══ Listed records

-- ==== Sys2Proof/Laws/Csr.lean ====
section
/-! SUPPORT. What a CSR write and a CSR instruction can do. -/

namespace Sys2Proof.Machine

open Sys2Proof

/-! ## WARL legalization (00_scope.md R11) -/

/-- A legalized value is in the legal set. -/
theorem legalize_mem {legal : List Nat} (h : legal ≠ []) (written choice : Nat) :
    legalize legal written choice ∈ legal := by
  unfold legalize
  split
  · next hc => simpa using hc
  · have hl : choice % legal.length < legal.length := Nat.mod_lt _ (List.length_pos_iff.mpr h)
    rw [List.getD_eq_getElem?_getD, List.getElem?_eq_getElem hl]
    exact List.getElem_mem _

/-- A legal value is left as written. -/
theorem legalize_of_mem {legal : List Nat} {written : Nat} (choice : Nat) (h : written ∈ legal) :
    legalize legal written choice = written := by
  simp [legalize, h]

/-- A value legalized at a width is 0 or in the legal set, as wide as the register, and the written one where that is legal. -/
theorem legalizeIn_spec (x : Xlen) (holds : Word → Bool) (w choice : Word) :
    (legalizeIn x holds w choice = 0 ∨ holds (legalizeIn x holds w choice) = true) ∧
      fit x (legalizeIn x holds w choice) = legalizeIn x holds w choice ∧
      (fit x w = 0 ∨ holds (fit x w) = true → legalizeIn x holds w choice = fit x w) := by
  have hz : fit x 0 = 0 := by cases x <;> rfl
  unfold legalizeIn
  refine ⟨?_, ?_, fun h => by rw [if_pos (by simpa using h)]⟩
  · split
    · next h => simpa using h
    · split
      · next h => exact .inr h
      · exact .inl rfl
  · split
    · exact fit_fit x w
    · split
      · exact fit_fit x choice
      · exact hz

/-- The bits a write stores are the written ones. -/
theorem warlAbove_mod (holds : Nat → Bool) (len n written choice : Nat) :
    warlAbove holds len n written choice % 2 ^ n = written % 2 ^ n := by
  unfold warlAbove
  dsimp only
  rw [Nat.add_mul_mod_self_right, Nat.mod_mod]

/-- The bits above are 0 or in the legal set. -/
theorem warlAbove_legal (holds : Nat → Bool) (len n written choice : Nat) :
    warlAbove holds len n written choice / 2 ^ n = 0 ∨ holds (warlAbove holds len n written choice / 2 ^ n) = true := by
  have hd : ∀ u, (written % 2 ^ n + u * 2 ^ n) / 2 ^ n = u := fun u => by
    rw [Nat.add_mul_div_right _ _ (Nat.two_pow_pos n), Nat.div_eq_of_lt (Nat.mod_lt _ (Nat.two_pow_pos n)), Nat.zero_add]
  simp only [warlAbove, hd]
  split
  · assumption
  · split
    · next h => exact .inr h
    · exact .inl rfl

/-- A value that fits in the stored bits is stored as written. -/
theorem warlAbove_of_lt {holds : Nat → Bool} {len n written : Nat} (choice : Nat) (h : written < 2 ^ n) :
    warlAbove holds len n written choice = written := by
  simp [warlAbove, Nat.div_eq_of_lt h, Nat.mod_eq_of_lt h]

/-- A field stays within its length. -/
theorem warlAbove_lt {holds : Nat → Bool} {len written : Nat} (n choice : Nat) (h : written < 2 ^ len) :
    warlAbove holds len n written choice < 2 ^ len := by
  have hsum := Nat.mod_add_div' written (2 ^ n)
  unfold warlAbove
  dsimp only
  split
  · omega
  · next hu =>
    have hd : ¬ written / 2 ^ n = 0 := fun e => hu (.inl e)
    have hn : n ≤ len := by
      apply Nat.le_of_not_lt
      intro hh
      exact hd (Nat.div_eq_of_lt (Nat.lt_of_lt_of_le h (Nat.pow_le_pow_right (by omega) (Nat.le_of_lt hh))))
    have h1 := Nat.mod_lt written (Nat.two_pow_pos n)
    have h2 := Nat.mod_lt choice (Nat.two_pow_pos (len - n))
    have h3 : 2 ^ len = 2 ^ (len - n) * 2 ^ n := by rw [← Nat.pow_add, Nat.sub_add_cancel hn]
    have h4 : (choice % 2 ^ (len - n) + 1) * 2 ^ n ≤ 2 ^ (len - n) * 2 ^ n := Nat.mul_le_mul_right _ h2
    rw [Nat.add_mul] at h4
    split <;> omega

/-- A value an implementation holds in `htinst`, or 0. -/
theorem htinstLegal_spec (w : Word) : htinstLegal w = 0 ∨ (htinstLegal w = w ∧ Config.htinstHolds w = true) := by
  unfold htinstLegal
  split
  · next h => exact .inr ⟨rfl, h⟩
  · exact .inl rfl

/-! ## Writes and accesses -/

/-- Everything outside the CSRs is as in `s`. -/
structure CsrFrame (s t : State) : Prop where
  cfg : t.cfg = s.cfg
  regs : t.regs = s.regs
  pc : t.pc = s.pc
  priv : t.priv = s.priv
  v : t.v = s.v
  counters : t.counters = s.counters
  mem : t.mem = s.mem
  storedTo : t.storedTo = s.storedTo
  tlb : t.tlb = s.tlb
  plat : t.plat = s.plat
  tick : t.tick = s.tick

/-- Fitting the VS CSRs to a new VSXLEN changes nothing else. -/
theorem State.resizeVs_eq (s : State) (old : Xlen) : s.resizeVs old = { s with vs := (s.resizeVs old).vs } := by
  unfold State.resizeVs
  split <;> rfl

/-- Where VSXLEN stays, the VS CSRs do. -/
theorem State.resizeVs_same {s : State} {old : Xlen} (h : s.vsxlen = old) : s.resizeVs old = s := if_pos h

/-- A write of `hstatus` that is not refused. -/
theorem State.writeHstatus_ok {s t : State} {w : Word} (h : s.writeHstatus w = .ok t) :
    t = State.resizeVs { s with hyp := { s.hyp with hstatus := s.hstatusImage w } } s.vsxlen := by
  unfold State.writeHstatus at h
  split at h <;> cases h
  rfl

/-- How many values the MODE field of a `satp`-shaped register has. -/
def satpModeCount : Xlen → Nat
  | .x32 => 2
  | .x64 => 16

/-- The fields of a `satp`-shaped register made of fields that fit. -/
theorem satpImage_fields {x : Xlen} {mode asid ppn : Nat} (hm : mode < satpModeCount x)
    (ha : asid < 2 ^ asidWidth x) (hp : ppn < 2 ^ ppnWidth x) :
    satpMode x (satpImage x mode asid ppn) = mode ∧ satpAsid x (satpImage x mode asid ppn) = asid ∧
      satpPpn x (satpImage x mode asid ppn) = ppn := by
  cases x <;> simp only [satpModeCount, satpMode, satpAsid, satpPpn, satpImage, asidWidth, ppnWidth] at *
  all_goals
    refine ⟨?_, ?_, ?_⟩
    · rw [field_setField_out _ _ _ _ _ _ (by omega) (by omega), field_setField_out _ _ _ _ _ _ (by omega) (by omega),
        field_setField _ _ _ _ (by omega), Nat.mod_eq_of_lt (by omega)]
    · rw [field_setField_out _ _ _ _ _ _ (by omega) (by omega), field_setField _ _ _ _ (by omega), Nat.mod_eq_of_lt ha]
    · rw [field_setField _ _ _ _ (by omega), Nat.mod_eq_of_lt hp]

/-- A mode that exists at a width fits its field. -/
theorem vsatpModesAt_lt {c : Config} {x : Xlen} {m : Nat} (h : m ∈ vsatpModesAt c x) :
    m < satpModeCount x := by
  unfold vsatpModesAt at h
  cases x <;> simp at h <;> simp only [satpModeCount] <;> omega

/-- `vsatp` legalized holds a supported MODE. -/
theorem State.vsatpLegal_mode {s : State} (h : vsatpModesAt s.cfg s.vsxlen ≠ []) (w : Word) :
    satpMode s.vsxlen (s.vsatpLegal w) ∈ vsatpModesAt s.cfg s.vsxlen := by
  have hm := legalize_mem h (satpMode s.vsxlen w) (Config.legalizeVsatpMode w s.vs.vsatp)
  have ha : satpAsid s.vsxlen w < 2 ^ asidWidth s.vsxlen := by cases s.vsxlen <;> exact field_lt _ _ _
  have hp : satpPpn s.vsxlen w < 2 ^ ppnWidth s.vsxlen := by cases s.vsxlen <;> exact field_lt _ _ _
  have hf := (satpImage_fields (vsatpModesAt_lt hm) (warlAbove_lt (holds := Config.upperHolds .vsatpAsid) s.cfg.asidlen
    (Config.legalizeUpper .vsatpAsid w s.vs.vsatp) ha) (warlAbove_lt (holds := Config.upperHolds .vsatpPpn)
    s.cfg.vsatpPpnBits (Config.legalizeUpper .vsatpPpn w s.vs.vsatp) hp)).1
  unfold State.vsatpLegal State.vsatpFields warlField
  dsimp only
  rw [hf]
  exact hm

/-- A CSR write changes CSRs only. -/
theorem State.writeCsr_frame {s t : State} {c : Csr} {w : Word} (h : s.writeCsr c w = .ok t) : CsrFrame s t := by
  cases c <;> simp only [State.writeCsr] at h
  all_goals first
    | (rw [State.writeHstatus_ok h, State.resizeVs_eq]; exact ⟨rfl, rfl, rfl, rfl, rfl, rfl, rfl, rfl, rfl, rfl, rfl⟩)
    | (cases h; exact ⟨rfl, rfl, rfl, rfl, rfl, rfl, rfl, rfl, rfl, rfl, rfl⟩)
    | (split at h <;> cases h <;> exact ⟨rfl, rfl, rfl, rfl, rfl, rfl, rfl, rfl, rfl, rfl, rfl⟩)

/-- A CSR write is refused exactly where the spec gives a written value no meaning. -/
theorem State.writeCsr_refused (s : State) (c : Csr) (v : Word) :
    (∃ r, s.writeCsr c v = .error r) ↔ s.refusesWrite c v := by
  cases c <;> simp [State.writeCsr, State.writeHstatus, State.refusesWrite] <;> (try split) <;> simp_all

theorem State.counterBar_code {s : State} {n : BitVec 5} {e : Nat} (h : s.counterBar n = some e) :
    e = excIllegal ∨ e = excVirtual := by
  unfold State.counterBar at h
  dsimp only at h
  repeat' split at h
  all_goals first | (cases h; simp) | cases h

/-- A barred CSR access raises the illegal or the virtual instruction exception. -/
theorem State.resolveCsr_error {s : State} {a : CsrAddr} {w : Bool} {e : Nat} (h : s.resolveCsr a w = .error e) :
    e = excIllegal ∨ e = excVirtual := by
  unfold State.resolveCsr at h
  repeat' split at h
  all_goals first
    | (cases h; simp; done)
    | (cases h; exact State.counterBar_code (by assumption))
    | (cases h; split <;> simp; done)
    | cases h

/-- A CSR instruction raises its exception, refuses, or reads and writes. -/
theorem State.csrAccess_cases {s : State} {word : InstrWord} {a : CsrAddr} {rd : Reg} {w : Bool} {f : Word → Word}
    {t : State} (h : s.csrAccess word a rd w f = .next t) :
    (∃ code, s.resolveCsr a w = .error code ∧ t = s.raiseBarred code word) ∨
    (∃ c, s.resolveCsr a w = .ok c ∧ w = false ∧ t = (s.setX rd (fit s.xlen (s.readCsr c))).advance) ∨
    (∃ c s', s.resolveCsr a w = .ok c ∧ w = true ∧ s.writeCsr c (f (s.readCsr c)) = .ok s' ∧
      t = (s'.setX rd (fit s.xlen (s.readCsr c))).advance) := by
  unfold State.csrAccess at h
  split at h
  · next code heq => cases h; exact .inl ⟨code, heq, rfl⟩
  · next c heq =>
    dsimp only at h
    split at h
    · next hw =>
      split at h
      · cases h
      · next s' hs => cases h; exact .inr (.inr ⟨c, s', heq, hw, hs, rfl⟩)
    · next hw => cases h; exact .inr (.inl ⟨c, heq, by simpa using hw, rfl⟩)

/-- What a CSR instruction does follows the resolution of its access. -/
theorem State.csrAnswers_of_resolveCsr {s : State} {a : CsrAddr} {w : Bool} {r : Except Nat Csr}
    (h : s.resolveCsr a w = r) : s.csrAnswers a w r := by
  cases r with
  | error code =>
    intro i hi
    cases i <;> simp only [csrOperand, Option.some.injEq, Prod.mk.injEq, reduceCtorEq] at hi
    all_goals
      obtain ⟨rfl, rfl⟩ := hi
      simp only [exec, execCsrrw, execCsrrs, execCsrrc, execCsrrwi, execCsrrsi, execCsrrci, State.csrAccess, h]
  | ok c =>
    intro i hi
    cases i <;> simp only [csrOperand, Option.some.injEq, Prod.mk.injEq, reduceCtorEq] at hi
    all_goals
      obtain ⟨rfl, rfl⟩ := hi
      simp only [exec, execCsrrw, execCsrrs, execCsrrc, execCsrrwi, execCsrrsi, execCsrrci, State.csrAccess, h, csrDest,
        State.csrNewValue, if_true]
    case csrrw => cases s.writeCsr c _ <;> rfl
    case csrrwi => cases s.writeCsr c _ <;> rfl
    all_goals
      split
      · cases s.writeCsr c _ <;> rfl
      · rfl

end Sys2Proof.Machine
end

════

> **Exercise brief**
Your task is to repeat the records exactly. Begin at their first line and stop after the line containing "(fit x w = 0".

> **Response to the exercise**
-- ==== Sys2Proof/Laws/Csr.lean ====
section
/-! SUPPORT. What a CSR write and a CSR instruction can do. -/

namespace Sys2Proof.Machine

open Sys2Proof

/-! ## WARL legalization (00_scope.md R11) -/

/-- A legalized value is in the legal set. -/
theorem legalize_mem {legal : List Nat} (h : legal ≠ []) (written choice : Nat) :
    legalize legal written choice ∈ legal := by
  unfold legalize
  split
  · next hc => simpa using hc
  · have hl : choice % legal.length < legal.length := Nat.mod_lt _ (List.length_pos_iff.mpr h)
    rw [List.getD_eq_getElem?_getD, List.getElem?_eq_getElem hl]
    exact List.getElem_mem _

/-- A legal value is left as written. -/
theorem legalize_of_mem {legal : List Nat} {written : Nat} (choice : Nat) (h : written ∈ legal) :
    legalize legal written choice = written := by
  simp [legalize, h]

/-- A value legalized at a width is 0 or in the legal set, as wide as the register, and the written one where that is legal. -/
theorem legalizeIn_spec (x : Xlen) (holds : Word → Bool) (w choice : Word) :
    (legalizeIn x holds w choice = 0 ∨ holds (legalizeIn x holds w choice) = true) ∧
      fit x (legalizeIn x holds w choice) = legalizeIn x holds w choice ∧
      (fit x w = 0 ∨ holds (fit x w) = true → legalizeIn x holds w choice = fit x w) := by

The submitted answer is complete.